**Exercise**
Before answering, work out how many lines below contain the string "Machine"; the reply is that number alone.

**Supplied entries**
-- ==== Sys2Proof/Laws/FootSystem.lean ====
section
/-! SUPPORT. What the block's operations may change (Safety.lean says what `Within` is), one lemma for each: monitors, feeds, words, the stop lane, snapshots, the fabric and OTP.
`f_within` is for the command's own port, `f_all` for any port; each is proved from the lemmas of what its definition calls. -/

set_option linter.all false
set_option maxRecDepth 4000

namespace Sys2Proof.Machine
open State

variable {mm : Nat} {s00 : State}

/-! ## Machine/Monitors.lean -/

theorem execMonitorCrossing_within (p : Port) (c : Crossing) (mv : Nat) (ibusMa : Int) (vbusMv : Nat) (s : State) :
    ∀ u, execMonitorCrossing p c mv ibusMa vbusMv s = .next u → Within 0xC08120000048003F4D0000000038140000 p s u := by
  intro u hu
  cases hu
  have hM : 0xC08120000048003F4D0000000038140000 ||| 0xC08120000048003F4D0000000038140000 = 0xC08120000048003F4D0000000038140000 := rfl
  have hW := Within.refl 0xC08120000048003F4D0000000038140000 p s
  try dsimp only
  repeat' with_reducible
    first | assumption | apply crossing_within | apply ite_within | split | exact sub hM (by decide)
          | dsimp only

theorem State.monRetires_within {pp : Nat} (s : State) (m : Mon) (hM : mm ||| 0xC00120000051B4C0000000010038140002 = mm) (hW : Within mm pp s00 s) :
    Within mm pp s00 (State.monRetires s m) := by
  unfold State.monRetires
  try dsimp only
  repeat' with_reducible
    first | assumption | apply flag_within | apply wr_within | apply disable_all | apply ite_within
          | split | exact sub hM (by decide) | dsimp only

theorem State.monEvent_within {pp : Nat} (s : State) (k : EvKind) (m : Mon) (d5 d6 : Nat) (hM : mm ||| 0x500000000000000000140000 = mm) (hW : Within mm pp s00 s) :
    Within mm pp s00 (State.monEvent s k m d5 d6) := by
  unfold State.monEvent
  try dsimp only
  repeat' with_reducible
    first | assumption | apply event_all | split | exact sub hM (by decide) | dsimp only

theorem State.noteCheck_within {pp : Nat} (s : State) (m : Mon) (step : Nat) (hM : mm ||| 0x10000000000000000000000 = mm) (hW : Within mm pp s00 s) :
    Within mm pp s00 (State.noteCheck s m step) := by
  unfold State.noteCheck
  try dsimp only
  repeat' with_reducible
    first | assumption | apply wr_within | split | exact sub hM (by decide) | dsimp only

theorem monMark_mask {m : Mon} {F : Field} {p : Port} (h : monMark m = some (F, p)) : fieldMask false F = 0x10000000000000000000000 := by
  unfold monMark at h
  split at h <;> first | (injection h with h; injection h with h1 _; subst h1; rfl) | cases h
theorem State.markFailed_within {pp : Nat} (s : State) (m : Mon) (step : Nat) (hM : mm ||| 0xC00122040053B4C0000000018038140002 = mm) (hW : Within mm pp s00 s) :
    Within mm pp s00 (s.markFailed m step) := by
  unfold State.markFailed
  extract_lets s1 s2
  have h1 : Within mm pp s00 s1 := by
    unfold s1
    split
    · rename_i F q h
      exact State.bump_within _ _ _ (sub hM (by decide)) (State.flag_within _ _ _ _ (sub hM (by rw [monMark_mask h]; decide)) hW)
    · apply within_mk <;> first | exact Or.inr rfl | exact Or.inl (bitOf hM (by decide)) | exact hW
  clear_value s1
  have h2 : Within mm pp s00 s2 := by
    unfold s2
    split
    · exact State.irq_within _ _ _ _ (sub hM (by decide)) h1
    · exact h1
  clear_value s2
  exact State.sendMarks_within _ (sub hM (by decide)) (State.monRetires_within _ _ (sub hM (by decide))
    (State.noteLoss_within _ _ (sub hM (by decide)) (State.monEvent_within _ _ _ _ _ (sub hM (by decide)) h2)))

theorem State.awaitRepeat_within {pp : Nat} (s : State) (m : Mon) (step : Nat) (hM : mm ||| 0x200110000000000000000000000 = mm) (hW : Within mm pp s00 s) :
    Within mm pp s00 (State.awaitRepeat s m step) := by
  unfold State.awaitRepeat
  try dsimp only
  repeat' with_reducible
    first | assumption | apply flag_within | apply wr_within | apply grd_all | apply ite_within
          | split | (intro _ _ _) | (intro _ _) | apply within_mk | exact Or.inr rfl
          | exact Or.inl (bitOf hM (by decide)) | exact sub hM (by decide) | dsimp only

theorem State.repeated_within {pp : Nat} (s : State) (m : Mon) (hM : mm ||| 0x200110000000000000000000000 = mm) (hW : Within mm pp s00 s) :
    Within mm pp s00 (State.repeated s m) := by
  unfold State.repeated
  try dsimp only
  repeat' with_reducible
    first | assumption | apply flag_within | apply checksIdle_all | apply grd_all | apply ite_within
          | split | (intro _ _ _) | (intro _ _) | apply within_mk | exact Or.inr rfl
          | exact Or.inl (bitOf hM (by decide)) | exact sub hM (by decide) | dsimp only

theorem State.checkFailed_within {pp : Nat} (s : State) (m : Mon) (step : Nat) (hM : mm ||| 0xC00122060053B4C0000000018038140002 = mm) (hW : Within mm pp s00 s) :
    Within mm pp s00 (State.checkFailed s m step) := by
  unfold State.checkFailed
  try dsimp only
  repeat' with_reducible
    first | assumption | apply awaitRepeat_within | apply markFailed_within | apply monEvent_within
          | apply noteCheck_within | apply repeated_within | apply ite_within | split
          | exact sub hM (by decide) | dsimp only

theorem State.rechecked_within {pp : Nat} (s : State) (m : Mon) (hM : mm ||| 0x100000000000000000000000 = mm) (hW : Within mm pp s00 s) :
    Within mm pp s00 (State.rechecked s m) := by
  unfold State.rechecked
  try dsimp only
  repeat' with_reducible
    first | assumption | apply grd_all | apply ite_within | split | (intro _ _ _) | (intro _ _)
          | exact sub hM (by decide) | dsimp only

theorem State.closureGoesOn_within (s : State) (p : Port) (hM : mm ||| 0x80010000000000000000000 = mm) (hW : Within mm p s00 s) :
    Within mm p s00 (State.closureGoesOn s p) := by
  unfold State.closureGoesOn
  try dsimp only
  repeat' with_reducible
    first | assumption | apply driveMatched_within | apply ite_within | split | exact sub hM (by decide)
          | dsimp only

theorem State.closureGoesOn_all {pp : Nat} (s : State) (p : Port) (hM : mm ||| 0x110000000000000000000000 = mm) (hW : Within mm pp s00 s) :
    Within mm pp s00 (State.closureGoesOn s p) := by
  unfold State.closureGoesOn
  try dsimp only
  repeat' with_reducible
    first | assumption | apply driveMatched_all | apply ite_within | split | exact sub hM (by decide)
          | dsimp only

theorem State.afterCheck_within {pp : Nat} (s : State) (m : Mon) (hM : mm ||| 0x110000000000000000000000 = mm) (hW : Within mm pp s00 s) :
    Within mm pp s00 (State.afterCheck s m) := by
  unfold State.afterCheck
  try dsimp only
  repeat' with_reducible
    first | assumption | apply rechecked_within | apply closureGoesOn_all | split
          | exact sub hM (by decide) | dsimp only

theorem State.checkEndsTest_within {pp : Nat} (s : State) (m : Mon) (kind : Nat) (failed again : Bool) (hM : mm ||| 0xC001000000500000000007000038140000 = mm) (hW : Within mm pp s00 s) :
    Within mm pp s00 (State.checkEndsTest s m kind failed again) := by
  unfold State.checkEndsTest
  try dsimp only
  repeat' with_reducible
    first | assumption | apply endTest_all | apply ite_within | split | exact sub hM (by decide) | dsimp only

theorem State.checkRan_within {pp : Nat} (s : State) (m : Mon) (hM : mm ||| 0x20000000000000000000000 = mm) (hW : Within mm pp s00 s) :
    Within mm pp s00 (State.checkRan s m) := by
  unfold State.checkRan
  try dsimp only
  repeat' with_reducible
    first | assumption | apply bump_within | split | exact sub hM (by decide) | dsimp only

theorem execMonitorAlternation_within (pp : Nat) (at_ : Option Port) (r : CheckRead) (s : State) :
    ∀ u, execMonitorAlternation at_ r s = .next u → Within 0xC00122060053B4C0000007038038140002 pp s u := by
  intro u hu
  cases hu
  have hM : 0xC00122060053B4C0000007038038140002 ||| 0xC00122060053B4C0000007038038140002 = 0xC00122060053B4C0000007038038140002 := rfl
  have hW := Within.refl 0xC00122060053B4C0000007038038140002 pp s
  try dsimp only
  repeat' with_reducible
    first | assumption | apply bump_within | apply wr_within | apply afterCheck_within
          | apply checkEndsTest_within | apply checkFailed_within | apply checkRan_within
          | apply repeated_within | apply grd_all | apply ite_within | split | (intro _ _ _) | (intro _ _)
          | exact sub hM (by decide) | dsimp only

theorem execCspWindowCheck_within (pp : Nat) (m : Mon) (r : CheckRead) (s : State) :
    ∀ u, execCspWindowCheck m r s = .next u → Within 0xC00122060053B4C0000007018038140002 pp s u := by
  intro u hu
  cases hu
  have hM : 0xC00122060053B4C0000007018038140002 ||| 0xC00122060053B4C0000007018038140002 = 0xC00122060053B4C0000007018038140002 := rfl
  have hW := Within.refl 0xC00122060053B4C0000007018038140002 pp s
  try dsimp only
  repeat' with_reducible
    first | assumption | apply bump_within | apply afterCheck_within | apply checkEndsTest_within
          | apply checkFailed_within | apply checkRan_within | apply repeated_within
          | apply grd_all | apply ite_within | split | (intro _ _ _) | (intro _ _) | exact sub hM (by decide)
          | dsimp only

theorem State.ifastChecked_within {pp : Nat} (s : State) (m : Mon) (hM : mm ||| 0x100000000000000000000000 = mm) (hW : Within mm pp s00 s) :
    Within mm pp s00 (State.ifastChecked s m) := by
  unfold State.ifastChecked
  try dsimp only
  repeat' with_reducible
    first | assumption | apply grd_all | split | (intro _ _ _) | (intro _ _) | exact sub hM (by decide)
          | dsimp only

theorem State.ifastResult_within {pp : Nat} (s : State) (m : Mon) (k : Nat) (hM : mm ||| 0xC00122060053B4C0000007018038140002 = mm) (hW : Within mm pp s00 s) :
    Within mm pp s00 (State.ifastResult s m k) := by
  unfold State.ifastResult
  try dsimp only
  repeat' with_reducible
    first | assumption | apply wr_within | apply afterCheck_within | apply checkEndsTest_within
          | apply checkFailed_within | apply checkRan_within | apply ifastChecked_within
          | apply repeated_within | apply ite_within | split | exact sub hM (by decide) | dsimp only

theorem execMonDisagree_within (p : Port) (csp : Bool) (mv : Nat) (reads : Bool) (s : State) :
    ∀ u, execMonDisagree p csp mv reads s = .next u → Within 0x480030000000000000140000 p s u := by
  intro u hu
  cases hu
  have hM : 0x480030000000000000140000 ||| 0x480030000000000000140000 = 0x480030000000000000140000 := rfl
  have hW := Within.refl 0x480030000000000000140000 p s
  try dsimp only
  repeat' with_reducible
    first | assumption | apply bump_own | apply event_own | apply wr_own | apply grd_within
          | apply ite_within | split | (intro _ _ _) | (intro _ _) | exact sub hM (by decide) | decide | dsimp only

theorem execMonCheckDue_within (p : Port) (s : State) :
    ∀ u, execMonCheckDue p s = .next u → Within 0x480010000000000000140000 p s u := by
  intro u hu
  cases hu
  have hM : 0x480010000000000000140000 ||| 0x480010000000000000140000 = 0x480010000000000000140000 := rfl
  have hW := Within.refl 0x480010000000000000140000 p s
  try dsimp only
  repeat' with_reducible
    first | assumption | apply event_own | apply wr_own | apply ite_within | split
          | exact sub hM (by decide) | decide | dsimp only

/-! ## Machine/Feed.lean -/

theorem State.modFeed_within {pp : Nat} (s : State) (f : Feed) (g : FeedOne → FeedOne) (hM : mm ||| 0x100000000000000000000000000 = mm) (hW : Within mm pp s00 s) :
    Within mm pp s00 (State.modFeed s f g) := by
  unfold State.modFeed
  try dsimp only
  repeat' with_reducible
    first | assumption | apply within_mk | exact Or.inr rfl | exact Or.inl (bitOf hM (by decide))
          | exact sub hM (by decide) | dsimp only

theorem State.feedLift_within {pp : Nat} (s : State) (f : Feed) (hM : mm ||| 0x100000000000000010000000000 = mm) (hW : Within mm pp s00 s) :
    Within mm pp s00 (State.feedLift s f) := by
  unfold State.feedLift
  try dsimp only
  repeat' with_reducible
    first | assumption | apply wr_within | apply modFeed_within | apply ite_within | split | (intro _ _ _)
          | (intro _ _) | exact sub hM (by decide) | dsimp only

theorem enField_mask (f : Feed) (o : Bool) : fieldMask o (enField f) = if o then 0x10000000000 else 0x10000000000 := by
  unfold enField
  repeat' split
  all_goals (cases o <;> rfl)

theorem enField_arr (f : Feed) : fieldArr (enField f) = false := by
  unfold enField
  repeat' split
  all_goals rfl

theorem State.feedEvent_within {pp : Nat} (s : State) (k : EvKind) (d4 d5 d6 : Nat) (hM : mm ||| 0x500000000000000000140000 = mm) (hW : Within mm pp s00 s) :
    Within mm pp s00 (State.feedEvent s k d4 d5 d6) := by
  unfold State.feedEvent
  try dsimp only
  repeat' with_reducible
    first | assumption | apply event_all | exact sub hM (by decide) | dsimp only

theorem State.restFeed_within {pp : Nat} (s : State) (f : Feed) (hM : mm ||| 0x10000000000 = mm) (hW : Within mm pp s00 s) :
    Within mm pp s00 (State.restFeed s f) := by
  unfold State.restFeed
  try dsimp only
  repeat' with_reducible
    first | assumption | apply wr_within | apply ite_within | split | exact sub hM (by decide) | dsimp only

theorem State.feedGateOff_within {pp : Nat} (s : State) (f : Feed) (hM : mm ||| 0x100000000000000010000000000 = mm) (hW : Within mm pp s00 s) :
    Within mm pp s00 (State.feedGateOff s f) := by
  unfold State.feedGateOff
  try dsimp only
  repeat' with_reducible
    first | assumption | apply flag_within | apply modFeed_within | split | (intro _ _ _) | (intro _ _)
          | exact sub hM (by decide) | dsimp only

**Response to this task**
3